DECLARAÇÃO
DO JORNAL REVOLUÇÃO SOCIALISTA
EM DEFESA DA NACIONALIZAÇÃO DO GÁS NA BOLÍVIA
Viva
a nacionalização dos recursos petrolíferos da Bolívia,
direito inalienável do povo boliviano!
Empreender
em toda a América Latina o caminho da
reconquista das riquezas nacionais espoliadas pelo Império!
Solidariedade
ao Governo e ao Povo Bolivianos,
reforçar a Comunidade Sul-Americana de Nações, acelerar a integração
entre os povos!
Neste
primeiro de maio histórico, o Governo boliviano na pessoa do dirigente indígena,
Presidente Evo Morález, cumpriu com a decisão já tomada pelo povo boliviano
em Plebiscito, de nacionalizar os recursos petrolíferos e galíferos da Nação
Boliviana.
É um
golpe mortal ao neoliberalismo, ao imperialismo, a todas as forças reacionárias
que se opõem ao processo de integração atualmente em curso na Comunidade
Sul-Americana das Nações, no esforço de fortalecer o Mercosul e integrar
outros países, e de construir uma aliança de países baseada não somente no
interesse econômico e comercial, mas centralmente na transformação social e
na superação do atraso e da miséria de milhões de latino-americanos.
É a celebração de um direito histórico e uma merecida vitória do
povo boliviano - pela qual pesadamente pagou com a vida ceifada de milhares de
lutadores sociais -
durante todos estes anos em que dedicou lutas de massas contra as conseqüências
nefastas do neoliberalismo!
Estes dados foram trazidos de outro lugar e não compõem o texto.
theorem atomMin gd ty sc ord tok sp d a b : Statement (.atomMin gd ty sc ord tok sp d a b) := by
  intro w
  obtain ⟨w, bw⟩ := and_of w
  obtain ⟨w, aw⟩ := and_of w
  obtain ⟨-, dw⟩ := and_of w
  have := Ty.code_lt ty
  have := Scope.code_lt sc
  have := Order.code_lt ord
  have := tok.isLt
  have := Space.code_lt sp
  refine of_wordG (by decide) gd.code_lt (Opnd.code_lt dw) (Opnd.code_lt aw) (Opnd.code_lt bw) (by decide) (by
      omega) rfl fun i => ?_
  have h0 : (1024 * ty.code + 128 * sc.code + 32 * ord.code + 4 * tok.toNat + 2 * sp.code) / 1024 % 16 = ty.code :=
      by omega
  have h1 : (1024 * ty.code + 128 * sc.code + 32 * ord.code + 4 * tok.toNat + 2 * sp.code) / 128 % 8 = sc.code :=
      by omega
  have h2 : (1024 * ty.code + 128 * sc.code + 32 * ord.code + 4 * tok.toNat + 2 * sp.code) / 32 % 4 = ord.code :=
      by omega
  have h3 : (1024 * ty.code + 128 * sc.code + 32 * ord.code + 4 * tok.toNat + 2 * sp.code) / 2 % 2 = sp.code := by
      omega
  have h4 : (1024 * ty.code + 128 * sc.code + 32 * ord.code + 4 * tok.toNat + 2 * sp.code) / 4 % 8 = tok.toNat :=
      by omega
  change ((Ty.ofCode? ((1024 * ty.code + 128 * sc.code + 32 * ord.code + 4 * tok.toNat + 2 * sp.code) / 1024 %
      16)).bind fun ty' => (Scope.ofCode? ((1024 * ty.code + 128 * sc.code + 32 * ord.code + 4 * tok.toNat + 2 *
      sp.code) / 128 % 8)).bind fun sc' => (Order.ofCode? ((1024 * ty.code + 128 * sc.code + 32 * ord.code + 4 *
      tok.toNat + 2 * sp.code) / 32 % 4)).bind fun ord' => (Space.ofCode? ((1024 * ty.code + 128 * sc.code + 32 *
      ord.code + 4 * tok.toNat + 2 * sp.code) / 2 % 2)).bind fun sp' => some (Instr.atomMin (.ofCode gd.code) ty'
      sc' ord' (BitVec.ofNat 3 ((1024 * ty.code + 128 * sc.code + 32 * ord.code + 4 * tok.toNat + 2 * sp.code) / 4
      % 8)) sp' (.ofCode d.code) (.ofCode a.code) (.ofCode b.code))) = _
  rw [h0, Ty.ofCode_code, Option.bind_some, h1, Scope.ofCode_code, Option.bind_some, h2, Order.ofCode_code,
      Option.bind_some, h3, Space.ofCode_code, Option.bind_some, h4, Guard.ofCode_code, Opnd.ofCode_code dw,
      Opnd.ofCode_code aw, Opnd.ofCode_code bw, ofNat_eq tok rfl]

theorem atomMax gd ty sc ord tok sp d a b : Statement (.atomMax gd ty sc ord tok sp d a b) := by
  intro w
  obtain ⟨w, bw⟩ := and_of w
  obtain ⟨w, aw⟩ := and_of w
  obtain ⟨-, dw⟩ := and_of w
  have := Ty.code_lt ty
  have := Scope.code_lt sc
  have := Order.code_lt ord
  have := tok.isLt
  have := Space.code_lt sp
  refine of_wordG (by decide) gd.code_lt (Opnd.code_lt dw) (Opnd.code_lt aw) (Opnd.code_lt bw) (by decide) (by
      omega) rfl fun i => ?_
  have h0 : (1024 * ty.code + 128 * sc.code + 32 * ord.code + 4 * tok.toNat + 2 * sp.code) / 1024 % 16 = ty.code :=
      by omega
  have h1 : (1024 * ty.code + 128 * sc.code + 32 * ord.code + 4 * tok.toNat + 2 * sp.code) / 128 % 8 = sc.code :=
      by omega
  have h2 : (1024 * ty.code + 128 * sc.code + 32 * ord.code + 4 * tok.toNat + 2 * sp.code) / 32 % 4 = ord.code :=
      by omega
  have h3 : (1024 * ty.code + 128 * sc.code + 32 * ord.code + 4 * tok.toNat + 2 * sp.code) / 2 % 2 = sp.code := by
      omega
  have h4 : (1024 * ty.code + 128 * sc.code + 32 * ord.code + 4 * tok.toNat + 2 * sp.code) / 4 % 8 = tok.toNat :=
      by omega
  change ((Ty.ofCode? ((1024 * ty.code + 128 * sc.code + 32 * ord.code + 4 * tok.toNat + 2 * sp.code) / 1024 %
      16)).bind fun ty' => (Scope.ofCode? ((1024 * ty.code + 128 * sc.code + 32 * ord.code + 4 * tok.toNat + 2 *
      sp.code) / 128 % 8)).bind fun sc' => (Order.ofCode? ((1024 * ty.code + 128 * sc.code + 32 * ord.code + 4 *
      tok.toNat + 2 * sp.code) / 32 % 4)).bind fun ord' => (Space.ofCode? ((1024 * ty.code + 128 * sc.code + 32 *
      ord.code + 4 * tok.toNat + 2 * sp.code) / 2 % 2)).bind fun sp' => some (Instr.atomMax (.ofCode gd.code) ty'
      sc' ord' (BitVec.ofNat 3 ((1024 * ty.code + 128 * sc.code + 32 * ord.code + 4 * tok.toNat + 2 * sp.code) / 4
      % 8)) sp' (.ofCode d.code) (.ofCode a.code) (.ofCode b.code))) = _
  rw [h0, Ty.ofCode_code, Option.bind_some, h1, Scope.ofCode_code, Option.bind_some, h2, Order.ofCode_code,
      Option.bind_some, h3, Space.ofCode_code, Option.bind_some, h4, Guard.ofCode_code, Opnd.ofCode_code dw,
      Opnd.ofCode_code aw, Opnd.ofCode_code bw, ofNat_eq tok rfl]

theorem atomAnd gd ty sc ord tok sp d a b : Statement (.atomAnd gd ty sc ord tok sp d a b) := by
  intro w
  obtain ⟨w, bw⟩ := and_of w
  obtain ⟨w, aw⟩ := and_of w
  obtain ⟨-, dw⟩ := and_of w
  have := Ty.code_lt ty
  have := Scope.code_lt sc
  have := Order.code_lt ord
  have := tok.isLt
  have := Space.code_lt sp
  refine of_wordG (by decide) gd.code_lt (Opnd.code_lt dw) (Opnd.code_lt aw) (Opnd.code_lt bw) (by decide) (by
      omega) rfl fun i => ?_
  have h0 : (1024 * ty.code + 128 * sc.code + 32 * ord.code + 4 * tok.toNat + 2 * sp.code) / 1024 % 16 = ty.code :=
      by omega
  have h1 : (1024 * ty.code + 128 * sc.code + 32 * ord.code + 4 * tok.toNat + 2 * sp.code) / 128 % 8 = sc.code :=
      by omega
  have h2 : (1024 * ty.code + 128 * sc.code + 32 * ord.code + 4 * tok.toNat + 2 * sp.code) / 32 % 4 = ord.code :=
      by omega
  have h3 : (1024 * ty.code + 128 * sc.code + 32 * ord.code + 4 * tok.toNat + 2 * sp.code) / 2 % 2 = sp.code := by
      omega
  have h4 : (1024 * ty.code + 128 * sc.code + 32 * ord.code + 4 * tok.toNat + 2 * sp.code) / 4 % 8 = tok.toNat :=
      by omega
  change ((Ty.ofCode? ((1024 * ty.code + 128 * sc.code + 32 * ord.code + 4 * tok.toNat + 2 * sp.code) / 1024 %
      16)).bind fun ty' => (Scope.ofCode? ((1024 * ty.code + 128 * sc.code + 32 * ord.code + 4 * tok.toNat + 2 *
      sp.code) / 128 % 8)).bind fun sc' => (Order.ofCode? ((1024 * ty.code + 128 * sc.code + 32 * ord.code + 4 *
      tok.toNat + 2 * sp.code) / 32 % 4)).bind fun ord' => (Space.ofCode? ((1024 * ty.code + 128 * sc.code + 32 *
      ord.code + 4 * tok.toNat + 2 * sp.code) / 2 % 2)).bind fun sp' => some (Instr.atomAnd (.ofCode gd.code) ty'
      sc' ord' (BitVec.ofNat 3 ((1024 * ty.code + 128 * sc.code + 32 * ord.code + 4 * tok.toNat + 2 * sp.code) / 4
      % 8)) sp' (.ofCode d.code) (.ofCode a.code) (.ofCode b.code))) = _
  rw [h0, Ty.ofCode_code, Option.bind_some, h1, Scope.ofCode_code, Option.bind_some, h2, Order.ofCode_code,
      Option.bind_some, h3, Space.ofCode_code, Option.bind_some, h4, Guard.ofCode_code, Opnd.ofCode_code dw,
      Opnd.ofCode_code aw, Opnd.ofCode_code bw, ofNat_eq tok rfl]

theorem atomOr gd ty sc ord tok sp d a b : Statement (.atomOr gd ty sc ord tok sp d a b) := by
  intro w
  obtain ⟨w, bw⟩ := and_of w
  obtain ⟨w, aw⟩ := and_of w
  obtain ⟨-, dw⟩ := and_of w
  have := Ty.code_lt ty
  have := Scope.code_lt sc
  have := Order.code_lt ord
  have := tok.isLt
  have := Space.code_lt sp
  refine of_wordG (by decide) gd.code_lt (Opnd.code_lt dw) (Opnd.code_lt aw) (Opnd.code_lt bw) (by decide) (by
      omega) rfl fun i => ?_
  have h0 : (1024 * ty.code + 128 * sc.code + 32 * ord.code + 4 * tok.toNat + 2 * sp.code) / 1024 % 16 = ty.code :=
      by omega
  have h1 : (1024 * ty.code + 128 * sc.code + 32 * ord.code + 4 * tok.toNat + 2 * sp.code) / 128 % 8 = sc.code :=
      by omega
  have h2 : (1024 * ty.code + 128 * sc.code + 32 * ord.code + 4 * tok.toNat + 2 * sp.code) / 32 % 4 = ord.code :=
      by omega
  have h3 : (1024 * ty.code + 128 * sc.code + 32 * ord.code + 4 * tok.toNat + 2 * sp.code) / 2 % 2 = sp.code := by
      omega
  have h4 : (1024 * ty.code + 128 * sc.code + 32 * ord.code + 4 * tok.toNat + 2 * sp.code) / 4 % 8 = tok.toNat :=
      by omega
  change ((Ty.ofCode? ((1024 * ty.code + 128 * sc.code + 32 * ord.code + 4 * tok.toNat + 2 * sp.code) / 1024 %
      16)).bind fun ty' => (Scope.ofCode? ((1024 * ty.code + 128 * sc.code + 32 * ord.code + 4 * tok.toNat + 2 *
      sp.code) / 128 % 8)).bind fun sc' => (Order.ofCode? ((1024 * ty.code + 128 * sc.code + 32 * ord.code + 4 *
      tok.toNat + 2 * sp.code) / 32 % 4)).bind fun ord' => (Space.ofCode? ((1024 * ty.code + 128 * sc.code + 32 *
      ord.code + 4 * tok.toNat + 2 * sp.code) / 2 % 2)).bind fun sp' => some (Instr.atomOr (.ofCode gd.code) ty'
      sc' ord' (BitVec.ofNat 3 ((1024 * ty.code + 128 * sc.code + 32 * ord.code + 4 * tok.toNat + 2 * sp.code) / 4
      % 8)) sp' (.ofCode d.code) (.ofCode a.code) (.ofCode b.code))) = _
  rw [h0, Ty.ofCode_code, Option.bind_some, h1, Scope.ofCode_code, Option.bind_some, h2, Order.ofCode_code,
      Option.bind_some, h3, Space.ofCode_code, Option.bind_some, h4, Guard.ofCode_code, Opnd.ofCode_code dw,
      Opnd.ofCode_code aw, Opnd.ofCode_code bw, ofNat_eq tok rfl]

theorem atomXor gd ty sc ord tok sp d a b : Statement (.atomXor gd ty sc ord tok sp d a b) := by
  intro w
  obtain ⟨w, bw⟩ := and_of w
  obtain ⟨w, aw⟩ := and_of w
  obtain ⟨-, dw⟩ := and_of w
  have := Ty.code_lt ty
  have := Scope.code_lt sc
  have := Order.code_lt ord
  have := tok.isLt
  have := Space.code_lt sp
  refine of_wordG (by decide) gd.code_lt (Opnd.code_lt dw) (Opnd.code_lt aw) (Opnd.code_lt bw) (by decide) (by
      omega) rfl fun i => ?_
  have h0 : (1024 * ty.code + 128 * sc.code + 32 * ord.code + 4 * tok.toNat + 2 * sp.code) / 1024 % 16 = ty.code :=
      by omega
  have h1 : (1024 * ty.code + 128 * sc.code + 32 * ord.code + 4 * tok.toNat + 2 * sp.code) / 128 % 8 = sc.code :=
      by omega
  have h2 : (1024 * ty.code + 128 * sc.code + 32 * ord.code + 4 * tok.toNat + 2 * sp.code) / 32 % 4 = ord.code :=
      by omega
  have h3 : (1024 * ty.code + 128 * sc.code + 32 * ord.code + 4 * tok.toNat + 2 * sp.code) / 2 % 2 = sp.code := by
      omega
  have h4 : (1024 * ty.code + 128 * sc.code + 32 * ord.code + 4 * tok.toNat + 2 * sp.code) / 4 % 8 = tok.toNat :=
      by omega
  change ((Ty.ofCode? ((1024 * ty.code + 128 * sc.code + 32 * ord.code + 4 * tok.toNat + 2 * sp.code) / 1024 %
      16)).bind fun ty' => (Scope.ofCode? ((1024 * ty.code + 128 * sc.code + 32 * ord.code + 4 * tok.toNat + 2 *
      sp.code) / 128 % 8)).bind fun sc' => (Order.ofCode? ((1024 * ty.code + 128 * sc.code + 32 * ord.code + 4 *
      tok.toNat + 2 * sp.code) / 32 % 4)).bind fun ord' => (Space.ofCode? ((1024 * ty.code + 128 * sc.code + 32 *
      ord.code + 4 * tok.toNat + 2 * sp.code) / 2 % 2)).bind fun sp' => some (Instr.atomXor (.ofCode gd.code) ty'
      sc' ord' (BitVec.ofNat 3 ((1024 * ty.code + 128 * sc.code + 32 * ord.code + 4 * tok.toNat + 2 * sp.code) / 4
      % 8)) sp' (.ofCode d.code) (.ofCode a.code) (.ofCode b.code))) = _
  rw [h0, Ty.ofCode_code, Option.bind_some, h1, Scope.ofCode_code, Option.bind_some, h2, Order.ofCode_code,
      Option.bind_some, h3, Space.ofCode_code, Option.bind_some, h4, Guard.ofCode_code, Opnd.ofCode_code dw,
      Opnd.ofCode_code aw, Opnd.ofCode_code bw, ofNat_eq tok rfl]

theorem atomExch gd ty sc ord tok sp d a b : Statement (.atomExch gd ty sc ord tok sp d a b) := by
  intro w
  obtain ⟨w, bw⟩ := and_of w
  obtain ⟨w, aw⟩ := and_of w
  obtain ⟨-, dw⟩ := and_of w
  have := Ty.code_lt ty
  have := Scope.code_lt sc
  have := Order.code_lt ord
  have := tok.isLt
  have := Space.code_lt sp
  refine of_wordG (by decide) gd.code_lt (Opnd.code_lt dw) (Opnd.code_lt aw) (Opnd.code_lt bw) (by decide) (by
      omega) rfl fun i => ?_
  have h0 : (1024 * ty.code + 128 * sc.code + 32 * ord.code + 4 * tok.toNat + 2 * sp.code) / 1024 % 16 = ty.code :=
      by omega
  have h1 : (1024 * ty.code + 128 * sc.code + 32 * ord.code + 4 * tok.toNat + 2 * sp.code) / 128 % 8 = sc.code :=
      by omega
  have h2 : (1024 * ty.code + 128 * sc.code + 32 * ord.code + 4 * tok.toNat + 2 * sp.code) / 32 % 4 = ord.code :=
      by omega
  have h3 : (1024 * ty.code + 128 * sc.code + 32 * ord.code + 4 * tok.toNat + 2 * sp.code) / 2 % 2 = sp.code := by
      omega
  have h4 : (1024 * ty.code + 128 * sc.code + 32 * ord.code + 4 * tok.toNat + 2 * sp.code) / 4 % 8 = tok.toNat :=
      by omega
  change ((Ty.ofCode? ((1024 * ty.code + 128 * sc.code + 32 * ord.code + 4 * tok.toNat + 2 * sp.code) / 1024 %
      16)).bind fun ty' => (Scope.ofCode? ((1024 * ty.code + 128 * sc.code + 32 * ord.code + 4 * tok.toNat + 2 *
      sp.code) / 128 % 8)).bind fun sc' => (Order.ofCode? ((1024 * ty.code + 128 * sc.code + 32 * ord.code + 4 *
      tok.toNat + 2 * sp.code) / 32 % 4)).bind fun ord' => (Space.ofCode? ((1024 * ty.code + 128 * sc.code + 32 *
      ord.code + 4 * tok.toNat + 2 * sp.code) / 2 % 2)).bind fun sp' => some (Instr.atomExch (.ofCode gd.code) ty'
      sc' ord' (BitVec.ofNat 3 ((1024 * ty.code + 128 * sc.code + 32 * ord.code + 4 * tok.toNat + 2 * sp.code) / 4
      % 8)) sp' (.ofCode d.code) (.ofCode a.code) (.ofCode b.code))) = _
  rw [h0, Ty.ofCode_code, Option.bind_some, h1, Scope.ofCode_code, Option.bind_some, h2, Order.ofCode_code,
      Option.bind_some, h3, Space.ofCode_code, Option.bind_some, h4, Guard.ofCode_code, Opnd.ofCode_code dw,
      Opnd.ofCode_code aw, Opnd.ofCode_code bw, ofNat_eq tok rfl]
Sem contar com o passado, em que a Bolívia foi
fornecedora de ouro e prata para o Império Espanhol, depois de estanho para o
imperialismo mundial, e nesta última fase de petróleo e gás, sem qualquer
retorno para o desenvolvimento da maioria da população. De fato, é um dos países
latino-americanos que mais padecem de miséria, fome e exploração. Mas a tradição
revolucionária do seu povo, sua abnegação e determinação, permitiu colocar
no governo um dirigente sindical e indígena e campesino, e esta mesma firmeza
inspiram os seus atos corajosos.
A Bolívia
neste momento é a prova prática de que "um outro mundo é possível"
que vai além das formulações teóricas dos Fóruns Sociais Mundiais. É a
continuidade do processo de esquerdização da América Latina em curso, é o
reforço recíproco de processos que recolocam na pauta a necessidade, urgência
e possibilidade das transformações sociais.
As elites locais, fomentadas pelo imperialismo,
reagiram e reagirão com força contra estas medidas, contra esta tendência. Em
particular, no Brasil, saíram na frente, com os meios de comunicação de massa
que controlam, falando como porta-vozes do imperialismo, da campanha pela ALCA,
usando todo tipo de mentiras e alarmismos histéricos para jogar a população
Brasileira contra a medida tomada pela Bolívia, e em particular para intimidar
o governo brasileiro, chamando-o a romper relações diplomáticas e tomar
medidas drásticas contra o país-irmão.
Por isto, foi muito importante o reconhecimento oficial do
Governo Lula à nacionalização adotada pela Bolívia como ato de soberania
nacional, indicando sim a existência de condições políticas para que também
no Brasil as políticas energéticas sejam reorientadas em favor dos interesses
estratégicos nacionais, enfrentando a escalada de rapina neoliberal das
transnacionais.
Igualmente
colocaram na mira a diplomacia brasileira, que tem sido a ponta avançada do
governo Lula, acusando-a de "fracasso" e de ser "ideológica".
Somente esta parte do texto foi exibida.